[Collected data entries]

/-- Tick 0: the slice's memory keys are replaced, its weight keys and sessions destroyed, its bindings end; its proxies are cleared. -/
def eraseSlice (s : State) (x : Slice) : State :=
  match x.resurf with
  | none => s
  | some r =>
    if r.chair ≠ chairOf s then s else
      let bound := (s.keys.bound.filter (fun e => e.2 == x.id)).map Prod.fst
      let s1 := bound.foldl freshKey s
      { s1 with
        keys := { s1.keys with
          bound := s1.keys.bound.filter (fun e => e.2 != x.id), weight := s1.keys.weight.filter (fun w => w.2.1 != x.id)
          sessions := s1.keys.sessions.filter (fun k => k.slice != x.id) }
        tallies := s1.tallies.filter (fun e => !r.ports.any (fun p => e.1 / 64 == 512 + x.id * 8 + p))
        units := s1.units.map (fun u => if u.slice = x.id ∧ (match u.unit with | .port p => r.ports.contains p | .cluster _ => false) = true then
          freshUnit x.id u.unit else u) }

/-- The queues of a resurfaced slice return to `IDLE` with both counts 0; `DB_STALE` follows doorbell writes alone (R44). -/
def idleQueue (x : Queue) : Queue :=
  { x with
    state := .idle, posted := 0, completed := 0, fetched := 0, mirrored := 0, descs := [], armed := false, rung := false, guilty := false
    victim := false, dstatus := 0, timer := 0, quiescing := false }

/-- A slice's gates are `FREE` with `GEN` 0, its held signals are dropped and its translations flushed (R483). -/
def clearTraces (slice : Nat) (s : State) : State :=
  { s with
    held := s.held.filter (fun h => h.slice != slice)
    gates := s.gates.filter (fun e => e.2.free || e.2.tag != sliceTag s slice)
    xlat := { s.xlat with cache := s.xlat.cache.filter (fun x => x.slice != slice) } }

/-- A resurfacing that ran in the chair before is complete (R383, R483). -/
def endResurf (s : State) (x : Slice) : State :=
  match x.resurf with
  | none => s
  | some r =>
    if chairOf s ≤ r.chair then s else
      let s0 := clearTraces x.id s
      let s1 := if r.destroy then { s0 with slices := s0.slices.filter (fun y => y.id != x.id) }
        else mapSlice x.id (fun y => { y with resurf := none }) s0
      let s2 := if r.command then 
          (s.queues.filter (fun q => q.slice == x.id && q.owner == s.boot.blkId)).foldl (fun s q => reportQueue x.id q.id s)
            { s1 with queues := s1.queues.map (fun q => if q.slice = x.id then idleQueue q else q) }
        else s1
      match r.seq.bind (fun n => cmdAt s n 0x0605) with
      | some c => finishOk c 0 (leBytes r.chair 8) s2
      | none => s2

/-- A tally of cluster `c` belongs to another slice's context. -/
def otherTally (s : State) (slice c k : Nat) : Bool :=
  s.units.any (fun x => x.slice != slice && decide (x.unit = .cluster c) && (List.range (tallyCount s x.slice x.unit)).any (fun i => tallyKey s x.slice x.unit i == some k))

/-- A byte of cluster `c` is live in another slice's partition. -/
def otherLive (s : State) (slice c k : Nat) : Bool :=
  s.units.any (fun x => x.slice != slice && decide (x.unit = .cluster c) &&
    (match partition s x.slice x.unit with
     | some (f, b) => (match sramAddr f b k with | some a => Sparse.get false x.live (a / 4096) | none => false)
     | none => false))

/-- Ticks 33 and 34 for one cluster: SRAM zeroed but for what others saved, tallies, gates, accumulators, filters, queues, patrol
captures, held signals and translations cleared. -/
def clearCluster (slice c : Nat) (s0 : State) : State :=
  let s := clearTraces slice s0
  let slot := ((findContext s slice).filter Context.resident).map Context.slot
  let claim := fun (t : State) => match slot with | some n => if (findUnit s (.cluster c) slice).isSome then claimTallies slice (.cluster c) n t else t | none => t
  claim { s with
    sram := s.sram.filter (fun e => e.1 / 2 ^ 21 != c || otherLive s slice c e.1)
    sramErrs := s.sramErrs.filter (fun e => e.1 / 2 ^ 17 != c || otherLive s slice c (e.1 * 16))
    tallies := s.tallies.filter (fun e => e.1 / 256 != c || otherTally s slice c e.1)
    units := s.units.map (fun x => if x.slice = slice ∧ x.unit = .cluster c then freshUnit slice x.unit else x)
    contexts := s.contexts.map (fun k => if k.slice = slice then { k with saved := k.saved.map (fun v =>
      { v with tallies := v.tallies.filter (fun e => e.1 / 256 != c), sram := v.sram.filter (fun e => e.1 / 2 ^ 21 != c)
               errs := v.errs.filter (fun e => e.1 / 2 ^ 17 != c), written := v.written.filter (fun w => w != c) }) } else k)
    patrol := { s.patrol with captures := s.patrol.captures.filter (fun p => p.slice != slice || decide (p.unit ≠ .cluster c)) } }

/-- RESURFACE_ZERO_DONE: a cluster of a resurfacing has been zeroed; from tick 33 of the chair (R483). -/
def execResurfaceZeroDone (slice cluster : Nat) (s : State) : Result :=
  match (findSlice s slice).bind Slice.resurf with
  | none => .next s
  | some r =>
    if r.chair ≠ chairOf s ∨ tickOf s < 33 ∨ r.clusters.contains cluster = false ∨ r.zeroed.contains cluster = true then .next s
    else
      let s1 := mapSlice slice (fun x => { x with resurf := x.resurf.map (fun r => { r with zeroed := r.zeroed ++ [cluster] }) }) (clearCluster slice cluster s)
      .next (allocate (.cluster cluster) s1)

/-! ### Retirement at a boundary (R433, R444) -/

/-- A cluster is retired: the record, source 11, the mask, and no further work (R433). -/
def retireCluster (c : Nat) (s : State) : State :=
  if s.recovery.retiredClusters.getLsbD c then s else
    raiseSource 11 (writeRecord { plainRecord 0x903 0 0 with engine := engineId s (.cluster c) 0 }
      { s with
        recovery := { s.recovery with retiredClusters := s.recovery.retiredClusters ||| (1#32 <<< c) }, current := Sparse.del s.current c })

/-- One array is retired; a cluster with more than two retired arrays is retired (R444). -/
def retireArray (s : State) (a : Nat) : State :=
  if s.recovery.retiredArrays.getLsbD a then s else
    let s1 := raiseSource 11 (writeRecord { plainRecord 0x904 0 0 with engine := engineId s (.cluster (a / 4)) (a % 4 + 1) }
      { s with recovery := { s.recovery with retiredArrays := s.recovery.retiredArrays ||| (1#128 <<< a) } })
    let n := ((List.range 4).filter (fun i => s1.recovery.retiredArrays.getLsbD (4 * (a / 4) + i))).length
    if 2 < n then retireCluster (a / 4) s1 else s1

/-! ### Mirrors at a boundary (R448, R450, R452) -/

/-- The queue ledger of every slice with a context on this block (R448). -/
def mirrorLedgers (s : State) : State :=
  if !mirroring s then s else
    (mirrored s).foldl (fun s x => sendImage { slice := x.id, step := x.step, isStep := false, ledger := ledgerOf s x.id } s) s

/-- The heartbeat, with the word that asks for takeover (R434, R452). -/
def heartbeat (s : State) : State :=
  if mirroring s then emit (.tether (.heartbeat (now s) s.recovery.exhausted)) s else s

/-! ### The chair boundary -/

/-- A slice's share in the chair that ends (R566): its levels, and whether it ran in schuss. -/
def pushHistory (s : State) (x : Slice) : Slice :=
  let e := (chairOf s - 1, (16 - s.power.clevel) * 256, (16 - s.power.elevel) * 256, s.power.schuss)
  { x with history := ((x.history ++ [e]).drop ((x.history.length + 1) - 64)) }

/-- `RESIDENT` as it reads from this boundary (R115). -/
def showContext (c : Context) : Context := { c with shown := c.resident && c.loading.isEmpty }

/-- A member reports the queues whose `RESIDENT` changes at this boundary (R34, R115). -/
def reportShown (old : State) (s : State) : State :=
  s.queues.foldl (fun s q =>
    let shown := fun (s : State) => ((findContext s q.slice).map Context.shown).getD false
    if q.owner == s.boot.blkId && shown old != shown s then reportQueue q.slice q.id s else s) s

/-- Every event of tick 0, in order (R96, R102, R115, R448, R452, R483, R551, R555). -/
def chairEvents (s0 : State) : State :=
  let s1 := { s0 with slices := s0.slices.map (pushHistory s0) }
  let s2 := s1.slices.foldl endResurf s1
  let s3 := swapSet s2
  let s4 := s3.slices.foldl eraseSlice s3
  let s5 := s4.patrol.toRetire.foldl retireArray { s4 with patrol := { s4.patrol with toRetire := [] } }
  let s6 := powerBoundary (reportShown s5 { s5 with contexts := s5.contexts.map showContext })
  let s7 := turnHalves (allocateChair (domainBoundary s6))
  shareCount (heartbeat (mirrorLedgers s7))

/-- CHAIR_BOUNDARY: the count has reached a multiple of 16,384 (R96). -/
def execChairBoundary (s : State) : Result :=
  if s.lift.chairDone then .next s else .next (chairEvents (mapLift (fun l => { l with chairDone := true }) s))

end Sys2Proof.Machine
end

** Instructions for the task **
Exactly one number is wanted in reply: the count of lines above that hold the string "showContext".

** Solution **
2